Maintenance of laboratory records that are accurate and relevant requires good management practices and a clear designation of responsibilities. The success or failure of any public health or disease control initiative depends on establishing and maintaining a good information exchange system, with accurate and timely data being provided for appropriate action. The importance of good laboratory data management cannot be overstated.
In order to create an efficient data management system, the following operational consideration should guide decision-making:
- The meaning of the information generated
- What information needs to be provided outside of the laboratory
- Who needs the information
- How frequently the information needs to be transmitted
- How frequently the data is analysed, summarised and distributed
Every laboratory will need to determine the processes and documentation required to transform data, records, and related laboratory activities into:
- Test results, provided in a report form, to the EPI programme and to the submitter or the organization that requested the testing
- Annual reports or progress reports for the director or head of the institute
- Summary reports consisting of activities and data that help justify continued support and funding
The documentation that is required to meet the goals above should be concise and complete, avoiding unnecessary information and excessive data entry to reduce omissions and errors.

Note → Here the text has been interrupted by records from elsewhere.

-- ==== Sys2Proof/Tests/Slice0.lean ====
section
/-! SUPPORT. Tests. Expected values are the spec's own: the encodings of spec/30_encoding.md and spec/opcode_table.json, and the
vectors of spec/95_test_vectors.md, each test naming its vector. The last part gives, for every obligation with hypotheses, a concrete
state and operands that meet them. -/

namespace Sys2Proof.Tests

open Sys2Proof Sys2Proof.Machine

/-! ## Small states -/

/-- Nothing pending, right after reset. -/
def idle : State := State.reset

/-- V-BUS "busy": right after COMPRESS from reset, before its ENGINE step. -/
def busy : State := { State.reset with pend := .compress }

/-- V-BUS "flags 0x1E set". -/
def flagged : State := { State.reset with errAddr := true, errBusy := true, errCmd := true, errFmt := true }

/-- V-BUS "after encode hex". -/
def encoded : State := { State.reset with outb := hexOutput iv, outlen := 64#8 }

/-- The state after one host item. -/
def after (s : State) (item : HostItem) : State :=
  match step { s with events := [.host item] } with
  | .next t => t
  | .fault _ => s
  | .refused _ => s

/-- The state after one ENGINE turn. -/
def afterEngine (s : State) : State :=
  match step { s with events := [.engine] } with
  | .next t => t
  | .fault _ => s
  | .refused _ => s

/-- The word the last read returned. -/
def lastRead (s : State) : Option Word := s.reads.getLast?.map ReadRecord.value

/-- The instruction an item decodes to, if any. -/
def decoded (item : HostItem) : Option Instr :=
  match decode item with
  | .ok i => some i
  | .error _ => none

/-! ## WellFormed: each check refuses an ill-formed term -/

theorem test_wellFormed_encodeBadFmt : (Instr.encodeBadFmt 1#4).wellFormed = false ∧ (Instr.encodeBadFmt 2#4).wellFormed = true := by decide
theorem test_wellFormed_illegal_word_of_a_command : (Instr.illegal 2#4 0#4 0#24).wellFormed = false ∧ (Instr.illegal 2#4 1#4 0#24).wellFormed = true := by decide
theorem test_wellFormed_illegal_word_of_encode : (Instr.illegal 3#4 7#4 0#24).wellFormed = false ∧ (Instr.illegal 3#4 7#4 1#24).wellFormed = true := by decide
theorem test_wellFormed_illegal_op : (Instr.illegal 4#4 0#4 0#24).wellFormed = false ∧ (Instr.illegal 5#4 0#4 0#24).wellFormed = true := by decide
theorem test_wellFormed_badAlign1 : (Instr.badAlign1 .read 0x42#8).wellFormed = false ∧ (Instr.badAlign1 .read 0x43#8).wellFormed = true := by decide
theorem test_wellFormed_badAlign2 : (Instr.badAlign2 .read 0x43#8).wellFormed = false ∧ (Instr.badAlign2 .read 0x42#8).wellFormed = true := by decide
theorem test_wellFormed_unmapped10 : (Instr.unmapped10 .read 0x20#8).wellFormed = false ∧ (Instr.unmapped10 .read 0x1C#8).wellFormed = true := by decide
theorem test_wellFormed_unmapped20 : (Instr.unmapped20 .read 0x40#8).wellFormed = false ∧ (Instr.unmapped20 .read 0x3C#8).wellFormed = true := by decide
theorem test_wellFormed_unmappedA0 : (Instr.unmappedA0 .read 0xC0#8).wellFormed = false ∧ (Instr.unmappedA0 .read 0xBC#8).wellFormed = true := by decide

/-! ## Decoding: a word written out for every constructor -/

theorem test_decode_nop : decoded (.command 0x00000000#32) = some (.nop) := by decide
theorem test_decode_init : decoded (.command 0x00000001#32) = some (.init) := by decide
theorem test_decode_compress : decoded (.command 0x00000002#32) = some (.compress) := by decide
theorem test_decode_encodeHex : decoded (.command 0x00000003#32) = some (.encodeHex) := by decide
theorem test_decode_encodeB64 : decoded (.command 0x00000013#32) = some (.encodeB64) := by decide
theorem test_decode_encodeBadFmt_first : decoded (.command 0x00000023#32) = some (.encodeBadFmt 2#4) := by decide
theorem test_decode_encodeBadFmt_last : decoded (.command 0x000000F3#32) = some (.encodeBadFmt 15#4) := by decide
theorem test_decode_clrErr : decoded (.command 0x00000004#32) = some (.clrErr) := by decide
theorem test_decode_illegal_op : decoded (.command 0x0000000F#32) = some (.illegal 15#4 0#4 0#24) := by decide
theorem test_decode_illegal_fmt : decoded (.command 0x00000012#32) = some (.illegal 2#4 1#4 0#24) := by decide
theorem test_decode_illegal_rsv : decoded (.command 0x80000002#32) = some (.illegal 2#4 0#4 0x800000#24) := by decide
theorem test_decode_illegal_encode_rsv : decoded (.command 0x00000103#32) = some (.illegal 3#4 0#4 1#24) := by decide
theorem test_decode_illegal_all_ones : decoded (.command 0xFFFFFFFF#32) = some (.illegal 15#4 15#4 0xFFFFFF#24) := by decide
theorem test_decode_badSize1 : decoded (.access (0#1 ++ 1#3 ++ 0x40#8) 0x89ABCDEF#32) = some (.badSize1 .read 0x40#8) := by decide
theorem test_decode_badSize2 : decoded (.access (1#1 ++ 2#3 ++ 0x40#8) 0x89ABCDEF#32) = some (.badSize2 (.write 0x89ABCDEF#32) 0x40#8) := by decide
theorem test_decode_badAlign1 : decoded (.access (0#1 ++ 4#3 ++ 0x41#8) 0x89ABCDEF#32) = some (.badAlign1 .read 0x41#8) := by decide
theorem test_decode_badAlign2 : decoded (.access (1#1 ++ 4#3 ++ 0xC2#8) 0x89ABCDEF#32) = some (.badAlign2 (.write 0x89ABCDEF#32) 0xC2#8) := by decide
theorem test_decode_wrCmd : decoded (.access (1#1 ++ 4#3 ++ 0x00#8) 0x89ABCDEF#32) = some (.wrCmd 0x89ABCDEF#32) := by decide
theorem test_decode_rdCmd : decoded (.access (0#1 ++ 4#3 ++ 0x00#8) 0x89ABCDEF#32) = some (.rdCmd) := by decide
theorem test_decode_rdStatus : decoded (.access (0#1 ++ 4#3 ++ 0x04#8) 0x89ABCDEF#32) = some (.rdStatus) := by decide
theorem test_decode_wrStatus : decoded (.access (1#1 ++ 4#3 ++ 0x04#8) 0x89ABCDEF#32) = some (.wrStatus 0x89ABCDEF#32) := by decide
theorem test_decode_rdId : decoded (.access (0#1 ++ 4#3 ++ 0x08#8) 0x89ABCDEF#32) = some (.rdId) := by decide
theorem test_decode_wrId : decoded (.access (1#1 ++ 4#3 ++ 0x08#8) 0x89ABCDEF#32) = some (.wrId 0x89ABCDEF#32) := by decide
theorem test_decode_unmapped0C : decoded (.access (0#1 ++ 4#3 ++ 0x0C#8) 0x89ABCDEF#32) = some (.unmapped0C .read) := by decide
theorem test_decode_unmapped10 : decoded (.access (1#1 ++ 4#3 ++ 0x1C#8) 0x89ABCDEF#32) = some (.unmapped10 (.write 0x89ABCDEF#32) 0x1C#8) := by decide
theorem test_decode_unmapped20 : decoded (.access (0#1 ++ 4#3 ++ 0x3C#8) 0x89ABCDEF#32) = some (.unmapped20 .read 0x3C#8) := by decide
theorem test_decode_wrMsg : decoded (.access (1#1 ++ 4#3 ++ 0x44#8) 0x89ABCDEF#32) = some (.wrMsg 1 0x89ABCDEF#32) := by decide
theorem test_decode_rdMsg : decoded (.access (0#1 ++ 4#3 ++ 0x7C#8) 0x89ABCDEF#32) = some (.rdMsg 15) := by decide
theorem test_decode_rdHash : decoded (.access (0#1 ++ 4#3 ++ 0x9C#8) 0x89ABCDEF#32) = some (.rdHash 7) := by decide
theorem test_decode_wrHash : decoded (.access (1#1 ++ 4#3 ++ 0x84#8) 0x89ABCDEF#32) = some (.wrHash 1 0x89ABCDEF#32) := by decide
theorem test_decode_unmappedA0 : decoded (.access (0#1 ++ 4#3 ++ 0xBC#8) 0x89ABCDEF#32) = some (.unmappedA0 .read 0xBC#8) := by decide
theorem test_decode_rdOut : decoded (.access (0#1 ++ 4#3 ++ 0xFC#8) 0x89ABCDEF#32) = some (.rdOut 15) := by decide
theorem test_decode_wrOut : decoded (.access (1#1 ++ 4#3 ++ 0xC4#8) 0x89ABCDEF#32) = some (.wrOut 1 0x89ABCDEF#32) := by decide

The next step in data management is to decide how the information should be physically recorded and stored. All laboratories maintain laboratory results books or ledgers. These are often in the form of paper records, recorded line by line, with information entered into specific columns. Such records, or line-listings, contain all the information relating to the specimen or case.
For laboratories with a small workload, paper records are sufficient to meet all the reporting requirements. For laboratories with larger workloads it is often more convenient to establish a computer record system. In accordance with Regional network requirements, a simple spreadsheet system (using software such as Excel), reflecting the line-listing of paper records, may be sufficient for some laboratories. Although useful for some types of analysis, computer spreadsheets are not very easy to manipulate when using large amounts of information. For large amounts of information, it is better to establish a computer database.
The software and hardware selected to computerize laboratory record keeping is beyond the scope of this manual. However, the manager should seek out available options that provide low cost and that can be maintained through local expertise. At a minimum, the system should be user-friendly, allow rapid and accurate access to selected records, have the capability to perform simple calculations, such as frequencies and time intervals, and have functions available to create tables and graphs. Data entry should include drop-down menus where feasible.
Ideally, laboratory records systems should include:
- The ability to detect errors in the information entered
- Routine backup of data
- Routine analysis and reporting
In designing any recording and reporting system for laboratory results, it is essential to request input from colleagues in all areas related to disease surveillance and control so that the system is understood and functions well across departments and to higher levels of the organization. The information flow should be clearly established from one level to the next so that none of the intended recipients are missed. Information can also be “broadcast” or sent to several recipients at different levels at the same time.
Once a pattern of information flow is established, it is very important that it be followed without exception. The system should undergo review periodically to make sure that it is functioning well and whether improvements can be made. If any changes are made to the system, it is essential that all parties involved are informed of the changes and agree to them.